Tribunal has held that the future scope of the area to use the land for non agricultural purposes do not reflect that the land is not an agricultural land. The Tribunal in a consolidated order dated 05/04/2017 in a bunch of appeals has relied on different decisions of Hon’ble High Courts to arrive at such conclusion. In the present case there is no denying of the fact that in the Revenue records the land has been classified as agricultural land. The evidence of agricultural activities being carried out on such land was filed with the Assessing Officer. The copy of Jamabandi and Khasra Khatauni was filed with the Assessing Officer, a copy of covering letter submitting these documents, is placed in paper book pages 73. The copy of Khasra/Girdwari and crop inspection book was filed before the Assessing Officer which was again filed before Pr. CIT, a copy of which is placed in paper book pages 68 & 69 where from 2012-13 to 2017-18, Sarson has been mentioned to have been cultivated. The evidence of the land being situated at an ariel distance of 10 Kms., was also filed with the AO vide letter dated nil wherein the details of location, details of land as downloaded from web along with details of population as per census 2011 was submitted. The contents of such letter has already been reproduced in our order vide para 4.1. Therefore, keeping in view these documents and evidences the Assessing Officer took a plausible view and held such land to be agricultural land.

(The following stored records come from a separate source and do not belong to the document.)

/-- At a start instant (R471, R475): CTR_CACHE takes effect, and slots whose bolt is not kept reinitialise. -/
def startSlots (s : State) (kept : Nat → Bool) : State :=
  let s := (List.range 4).foldl (fun s b => s.put 0x0B0000 (5 + b) (s.num 0x0B0000 (1 + b))) s
  (List.range 16).foldl (fun s k =>
    if k = 0 ∨ !s.flag (slIdx k) 2 ∨ (kept (boltOf (s.dataBase k)) ∧ s.slState k ≠ slDisabled) then s else beginInit s k) s

/-- A channel of a bolt is lost (R476): its slots fail with cause 1h. -/
def slotsLose (s : State) (b : Nat) : State :=
  (List.range 16).foldl (fun s k => if inForce s k && boltOf (s.dataBase k) == b then failSlot s k 1 else s) s

/-! ### Access by key identifier (R463) -/

/-- How a granule is handled. -/
inductive Access where
  | plain
  | guarded (k : Nat)
  | barred (k : Nat)
  deriving DecidableEq, Repr

/-- The handling of one granule for an initiator (R463). -/
def accessOf (s : State) (init k loc : Nat) : Access :=
  if k = 0 then
    match slotAt s loc with
    | none => .plain
    | some j => if init = 0x54 + boltOf loc ∨ init = 0x58 + boltOf loc then .plain else .barred j
  else if inData s k loc ∧ (s.slState k = slActive ∨ s.slState k = slRekeying) then .guarded k
  else .barred k

/-- The handling of a packet: the first granule that differs bars it. -/
def packetAccess (s : State) (p : NocPkt) : Access :=
  match placeOf p.addr with
  | some (.dram k loc) =>
    let first := accessOf s p.init k loc
    let others := (List.range p.granules).map fun i => accessOf s p.init k (loc + 64 * i)
    if others.all (· == first) then first
    else (others.find? fun a => match a with | .barred _ => true | _ => false).getD (.barred k)
  | _ => .plain

/-- A refused access (R463): ERROR_RESP. -/
def barAccess (s : State) (p : NocPkt) (k : Nat) : State :=
  inject (noteBarred s p k) (responseTo p kErrorResp stTargetUnavailable [])

/-! ### Rekeying (R477 to R479) -/

/-- A node's counters start anew (R478, R479): its children are retagged, and it is tagged under its parent's counter,
incremented. -/
def resetNode (s : State) (k j x major : Nat) : Except Trouble State :=
  let s := retagChildren s k (j - 1) x major
  let s := noteMajor s k (coverEnd s k j x) major
  if j = topLevel s k then .ok (s.setSlot k fun y => { y with top := major :: List.replicate 64 0 })
  else
    match bumpParent s k j x with
    | .error e => .error e
    | .ok (s, pm, m) =>
      .ok (cacheNode (storeNode s k j x pm m major (List.replicate 64 0)) k j x major (List.replicate 64 0) false)

/-- The lines of a group read and checked under the set in force (R477 step 1). -/
def readGroup (s : State) (k x : Nat) : Except Trouble (State × List (List Byte)) :=
  (List.range 64).foldl (fun (r : Except Trouble (State × List (List Byte))) i =>
    match r with
    | .error e => .error e
    | .ok (s, ls) =>
      let loc := s.dataBase k + 4096 * x + 64 * i
      if refusesMeta s loc then .error .refused
      else if s.slInteg k then
        match readLine s k loc with
        | .error e => .error e
        | .ok (s, b) => .ok (s, ls ++ [b])
      else .ok (s, ls ++ [descrambleLine (keysFor s k (loc + 1)).scr loc 0 (s.bytes loc 64)])) (.ok (s, []))

/-- The lines of a group written under a set and a counter with minor 0 (R477 step 3). -/
def writeGroup (s : State) (k x major : Nat) (keys : KeySet) (lines : List (List Byte)) : State :=
  (List.range 64).foldl (fun s i =>
    let loc := s.dataBase k + 4096 * x + 64 * i
    if s.slInteg k then sealLine s k loc keys major 0 (lines.getD i [])
    else s.store loc (scrambleLine keys.scr loc 0 (lines.getD i []))) s

/-- Convert the next group (R477, R479): forward to the new set, or back to the old one; the boundary moves past it. -/
def convertGroup (s : State) (k : Nat) : Except Trouble State :=
  let slot := s.slot k
  let b := s.num (slIdx k) 9
  let x := ((if slot.back then b - 4096 else b) - s.dataBase k) / 4096
  match readGroup s k x with
  | .error e => .error e
  | .ok (s, lines) =>
    let major := if slot.back then (s.slot k).maxOld + 1 else 0
    let keys := (if slot.back then slot.keys else slot.newKeys).getD {}
    let s := writeGroup s k x major keys lines
    let s := if s.slInteg k then setNode s k 0 x major (List.replicate 64 0) else s
    let before := s.num (slIdx k) 9
    let after := if slot.back then before - 4096 else before + 4096
    let s := s.put (slIdx k) 9 after
    let s := noteMajor s k (coverEnd s k 0 x) major
    if !s.slInteg k then .ok s
    else
      -- inner nodes whose coverage the boundary has just passed, or left (R478, R479)
      let edge := max before after
      (List.range (topLevel s k)).foldl (fun (r : Except Trouble State) i =>
        match r with
        | .error e => .error e
        | .ok s =>
          let j := i + 1
          let y := (edge - 1 - s.dataBase k) / 64 ^ (j + 2)
          if coverEnd s k j y = edge then resetNode s k j y (if slot.back then (s.slot k).maxOld + 1 else 0) else .ok s) (.ok s)

end Sys2Proof.Machine
end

Court further find that 154 proceedings were initiated against assessee for rectification of a mistake apparent from record. The proposed rectification, as mentioned in the notice u/s 154 proceedings, is as below:“The following discrepancies have been noticed from the perusal of Balance Sheet, Profit & Loss Account, Auditors report, Computation of Income and other relevant documents submitted by you for the A.Y. 2015-16. during the assessment proceeding. Therefore, the same is proposed to be rectified.

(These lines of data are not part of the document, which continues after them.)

/-- The receiving end of a seam channel (R176, R177, R181): FIXED signals 0 to 511; of a bundle the data of its oldest word, 496 the
valid, and 497 the ready of its sending shim, low once 32 words are unacknowledged or the channel has FAILED. -/
def seamSignal (s : State) (c k : Nat) : Bool :=
  let x := s.chan c
  if s.num (chIdx c) 2 = 2 then
    if k < 496 then bitAt (x.shim.queue.headD 0) k
    else if k = 496 then x.shim.queue != []
    else x.shim.words.length < 32 && s.chState c != chFailed
  else bitAt x.fixed k

/-- A wire of a block memory port (R199, R201, R203): data, SBE and DBE; in queue mode the write side on port A and the read side on
port B. -/
def bramSignal (s : State) (k i : Nat) : Bool :=
  match tget s.fab.queues (k / 2) with
  | some q =>
    if k % 2 = 0 then
      if i = 0 then q.full else if i = 1 then q.afull else if i = 2 then q.overflow else bitAt q.wseen (i - 3)
    else if i < 72 then bitAt q.rdata i
    else [q.sbe, q.dbe, q.empty, q.aempty, q.underflow].getD (i - 72) false
  | none =>
    let x := s.bport k
    if i < 72 then bitAt x.out i else if i = 72 then x.sbe else x.dbe

/-- Whether the fabric sees a user input pin: the level behind its filter, or the pin's input constant while its bank is unpowered
(R214, R215, R217). Pin: bolt × 960 + bank × 40 + ball. -/
def bankOn (s : State) (pin : Nat) : Bool := bitAt (s.num 0x110002 (1 + pin / 960)) (pin % 960 / 40)

/-- What the fabric sees of a pin. -/
def userInput (s : State) (pin : Nat) : Bool :=
  if bankOn s pin then tgetD s.fab.pads pin false else (tgetD s.cfg.compiled.ios pin {}).inConst

/-- The value on a wire as its driver leaves it. -/
def rawWire (s : State) (w : Nat) : Bool :=
  if w < wBram then tgetD s.fab.wires w false
  else if w < wLong then bramSignal s ((w - wBram) / 80) ((w - wBram) % 80)
  else if w < wPad then tgetD s.fab.longs (w - wLong) false
  else if w < wHard then userInput s (w - wPad)
  else if w < wSeam then boltSignal s ((w - wHard) / 4096) ((w - wHard) % 4096)
  else seamSignal s ((w - wSeam) / 1024) ((w - wSeam) % 1024)

/-- Whether a wire is driven inside a panel. -/
def drivenIn (d : PanelDef) (w : Nat) : Bool :=
  if w < wBram then d.tiles.contains (w / 128) else if w < wLong then d.mems.contains ((w - wBram) / 160) else false

/-- A wire leaving an isolated panel is held at its latched value or its constant (R163, R197). -/
def heldWire (s : State) (reader : Option Nat) (w : Nat) : Option Bool :=
  s.cfg.compiled.panels.findSome? fun p =>
    if !s.isolated p.1 ∨ reader = some p.1 then none
    else (tget p.2.outs w).map fun h => match h with
      | .const v => v
      | .latch => tgetD (s.cfg.panelHid.getD p.1 {}).latched w false

/-- The value that a reader sees: `reader` is the panel it lies in. What enters an isolated panel is forced to its constant, 0 by
default (R163). -/
def wireAt (s : State) (reader : Option Nat) (w : Nat) : Bool :=
  let forced := reader.bind fun p =>
    match tget s.cfg.compiled.panels p with
    | some d => if s.isolated p ∧ !drivenIn d w then some (tgetD d.ins w false) else none
    | none => none
  (forced.or (heldWire s reader w)).getD (rawWire s w)

/-- The panel that a tile, memory or other part lies in. -/
def panelWith (s : State) (part : PanelDef → List Nat) (k : Nat) : Option Nat :=
  (s.cfg.compiled.panels.find? fun p => (part p.2).contains k).map (·.1)

/-- The hem cells of a panel latch (R163). -/
def latchHem (s : State) (p : Nat) : Tbl Bool :=
  match tget s.cfg.compiled.panels p with
  | some d => d.outs.map fun o => (o.1, rawWire s o.1)
  | none => []

/-! ### Logic elements (R194 to R197) -/

/-- Value of a flip-flop: INIT until it has changed (R195). -/
def ffValue (s : State) (e j : Nat) (f : FfDef) : Bool := tgetD s.fab.ffs (2 * e + j) f.init

/-- Contents of a LUT (R194, R196): as loaded until it has changed. -/
def lutOf (s : State) (e : Nat) (x : Elem) : Nat := tgetD s.fab.luts e x.lut

/-- The carry into an element (R194): from the element below, across tiles upward. -/
def carryIn (s : State) (t : Nat) (d : Tile) (i : Nat) : Bool :=
  if i = 0 then (d.below.map fun u => rawWire s (8 * (16 * u + 15) + 4)).getD false else rawWire s (8 * (16 * t + i - 1) + 4)

/-- What an element drives (R194, R196): the 6-input output, the 5-input output, its flip-flops, the carry out and the carry sum.
The carry passes where the 6-input output is 1 and takes the 5-input output else (PRESUMED, log entry 5). -/
def cellOut (s : State) (reader : Option Nat) (t : Nat) (d : Tile) (i : Nat) (x : Elem) : List Bool :=
  let e := 16 * t + i
  let at_ := ofBits 6 fun j => wireAt s reader (x.ins.getD j wPad) && decide (j < x.ins.length)
  let lut := lutOf s e x
  let o5 := bitAt lut (at_ % 32)
  let o6 := match x.use with
    | .shift => bitAt lut (at_ % 32)
    | _ => if x.dual then bitAt lut (32 + at_ % 32) else bitAt lut at_
  let cin := carryIn s t d i
  [o6, o5, ffValue s e 0 (x.ffs.getD 0 {}), ffValue s e 1 (x.ffs.getD 1 {}), if o6 then cin else o5, o6 != cin]

/-- Asynchronous set/reset of a tile's flip-flops (R195). -/
def asyncSets (s : State) (reader : Option Nat) (e : Nat) (x : Elem) : State :=
  (List.range x.ffs.length).foldl (fun s j =>
    let f := x.ffs.getD j {}
    if (f.sr.map (wireAt s reader)).getD false ∧ !s.cfg.ffHeld then { s with fab := { s.fab with ffs := tput s.fab.ffs (2 * e + j) f.sets } }
    else s) s

/-- Every element drives its wires, and every enabled long-wire driver its wire; the others keep their value (R197). -/
def sweep (s : State) : State :=
  let s := s.cfg.compiled.tiles.foldl (fun s t =>
    let reader := panelWith s (·.tiles) t.1
    (List.range t.2.elems.length).foldl (fun s i =>
      let x := t.2.elems.getD i {}
      let s := if t.2.sync then s else asyncSets s reader (16 * t.1 + i) x
      let out := cellOut s reader t.1 t.2 i x
      { s with fab := { s.fab with wires := (List.range 6).foldl (fun w k => tput w (8 * (16 * t.1 + i) + k) (out.getD k false)) s.fab.wires } }) s) s
  s.cfg.compiled.longs.foldl (fun s l =>
    if wireAt s none l.2.enable then { s with fab := { s.fab with longs := tput s.fab.longs l.1 (wireAt s none l.2.source) } } else s) s

/-- Elements and long wires that a value may run through. -/
def depth (d : Compiled) : Nat := (d.tiles.foldl (fun n t => n + t.2.elems.length) d.longs.length) + 1

/-- The routing settles. -/
def settleWires (s : State) : State :=
  if s.cfg.compiled.tiles = [] ∧ s.cfg.compiled.longs = [] then s else (List.range (depth s.cfg.compiled)).foldl (fun s _ => sweep s) s

/-- A flip-flop at an edge of its tile clock (R195). -/
def ffNext (s : State) (reader : Option Nat) (e j : Nat) (f : FfDef) : Bool :=
  let high := fun w : Option Nat => (w.map (wireAt s reader)).getD false
  if high f.sr then f.sets
  else if f.ce.isSome ∧ !high f.ce then ffValue s e j f
  else rawWire s (8 * e + ([0, 1, 5].getD f.from_ 0))

/-- An element at an edge of the tile clocks among `drvs`: its flip-flops, and its LUT RAM or shift register (R195, R196). The
values it takes are those before the edge. -/
def elemEdge (s0 : State) (drvs : List Nat) (reader : Option Nat) (t : Nat) (d : Tile) (i : Nat) (s : State) : State :=
  let e := 16 * t + i
  let x := d.elems.getD i {}
  let ticks := fun k : Fin 2 => drvs.contains (d.clocks.getD k 1536)
  let s := (List.range x.ffs.length).foldl (fun s j =>
    let f := x.ffs.getD j {}
    if ticks f.clk then { s with fab := { s.fab with ffs := tput s.fab.ffs (2 * e + j) (ffNext s0 reader e j f) } } else s) s
  let lut := lutOf s0 e x
  let din := wireAt s0 reader x.din
  let we := (x.we.map (wireAt s0 reader)).getD true
  let put := fun v => { s with fab := { s.fab with luts := tput s.fab.luts e v } }
  if !ticks x.clk ∨ !we then s
  else match x.use with
    | .logic => s
    | .ram => put (bitPut lut (ofBits 6 fun j => wireAt s0 reader (x.ins.getD j wPad)) din)
    | .shift => put ((lut * 2 + (if din then 1 else 0)) % 2 ^ 32)

/-- What a block memory port sees at its edge. -/
def portReq (s : State) (reader : Option Nat) (d : PortDef) : PortReq :=
  let see := wireAt s reader
  { en := see d.en
    mask := if d.we.length ≤ 1 then (if (d.we.head?.map see).getD false then 2 ^ 72 - 1 else 0)
      else ofBits 72 fun j => see (d.we.getD (j / 9) wPad)
    addr := ofBits d.addr.length fun j => see (d.addr.getD j wPad)
    data := ofBits d.din.length fun j => see (d.din.getD j wPad) }

/-- An edge of the regional clocks among `drvs`: every tile, flip-flop and block memory on them, but for isolated panels
(R163, R195 to R200). While flip-flops are held they keep INIT (R157). -/
def fabricEdge (s : State) (drvs : List Nat) : State :=
  if drvs = [] then s
  else
    let s := settleWires s
    let s0 := s
    let s := if s.cfg.ffHeld then s else s.cfg.compiled.tiles.foldl (fun s t =>
      if insideIsolated s (·.tiles) t.1 then s
      else (List.range t.2.elems.length).foldl (fun s i => elemEdge s0 drvs (panelWith s0 (·.tiles) t.1) t.1 t.2 i s) s) s
    let s := s.cfg.compiled.brams.foldl (fun s m =>
      let at_ := fun p : PortDef => if drvs.contains p.clk ∧ !insideIsolated s (·.mems) m.1
        then some (portReq s0 (panelWith s0 (·.mems) m.1) p) else none
      bramEdge s m.1 m.2 (at_ m.2.a) (at_ m.2.b)) s
    settleWires s

/-- Period in ns of a clock that the timing loop gives: its taps (R207), and the floor outputs of user loops (R245). The other
sources come from outside or from loops of their own, and no command carries their edges (log entry 25). -/
def tapPeriod (s : State) : ClkSrc → Option Nat
  | .tap mhz => if mhz = 0 then none else some (1000 / mhz)
  | .uloop l o => if uloopCoasts s l then some (((tgetD s.cfg.compiled.uloops l []).getD o {}).floor) else none
  | _ => none

/-- Drivers whose output rises in this cycle: those on a clock that the timing loop gives, divided and not gated. -/
def tickDrivers (s : State) : State × List Nat :=
  s.fab.drivers.foldl (fun acc p =>
    match (clockOf s p.1).bind (tapPeriod s) with
    | some ns =>
      if s.now % ns = 0 ∧ !insideIsolated s (·.drivers) p.1 then
        let n := Nat.max 1 p.2.div
        let s := { acc.1 with fab := { acc.1.fab with drivers := tput acc.1.fab.drivers p.1 { p.2 with count := (p.2.count + 1) % n } } }
        (s, if p.2.count = 0 ∧ !p.2.gated ∧ !p.2.low then acc.2 ++ [p.1] else acc.2)
      else acc
    | none => acc) (s, [])

/-! ### Crossings (R175 to R177, R181, R183, R184) -/

/-- A returned acknowledgement or refusal reaches the sending shim (R177). -/
def Shim.returned (x : Shim) (cycle : Nat) : Shim :=
  (x.back.filter fun r => r.due ≤ cycle).foldl (fun x r =>
      let n := (r.seq + 32 - x.base) % 32
      if r.word = 1 then { x with sent := min x.sent n }
      else { x with base := (x.base + n + 1) % 32, words := x.words.drop (n + 1), sent := x.sent - (n + 1) })
    { x with back := x.back.filter fun r => cycle < r.due }

/-- The sending shim takes a word while fewer than 32 are unacknowledged (R177). -/
def Shim.offer (x : Shim) (w : Option Nat) : Shim :=
  match w with
  | some v => if x.words.length < 32 then { x with words := x.words ++ [v] } else x
  | none => x

/-- The next word leaves. -/
def Shim.send (x : Shim) (due : Nat) : Shim × Option Cross :=
  match x.words[x.sent]? with
  | some w => ({ x with sent := x.sent + 1 }, some { due := due, seq := (x.base + x.sent) % 32, word := w })
  | none => (x, none)

/-- A word reaches the receiving shim with every check wire matching (R177): accepted in its turn while the queue has room, refused
at a full queue (DESIGN CHOICE, log entry 24), discarded while a refused word has not come again. -/
def Shim.receive (x : Shim) (f : Cross) (due : Nat) : Shim :=
  if f.seq = x.expect then
    if x.queue.length < 32 then
      { x with queue := x.queue ++ [f.word], expect := (x.expect + 1) % 32, refusing := false, unacked := true }
    else x.refuse due
  else if x.refusing then x else x.refuse due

On perusal of records it was observed that the assessee had sold a property situated at NUH municipal committee at village Hiranthaila for a consideration of Rs.6,32,90,000/- which was purchased in the year 2010-11 for a consideration of Rs.1,75,18,500/- The profit on sale of this agricultural land amounting to Rs.4,57,71,500/- was credited in P & L account while computing income under normal provisions of act claimed the gain not chargeable to tax as the said property was not a capital asset. While computing the Book Profit u/s. 115JB, the gain of Rs.4,57,71,000/- cannot be reduced from Net Profit because the amount credited in

P&L is not exempt in section 10 as the gain is not an agricultural income which is restricted to the nature of income mentioned in section 2(1A) and the instant income is not covered therein.In the light of the Book Profit comes to Rs.4,80,02,457/- and tax including surcharge, EC, SHEC & Interest comes Rs.1,22,83,111/- is short charge.”In view of the above facts and circumstances, the order passed by learned Pr. CIT is not justified. The order passed by the Assessing Officer is neither erroneous nor prejudicial to the interest of the Revenue nor the Assessing Officer has assumed wrong facts while arriving at the conclusion. In view of the above, the order passed by learned Pr. CIT u/s 263 is quashed.

Conclusion

In the result, the appeal of the assessee stands allowed.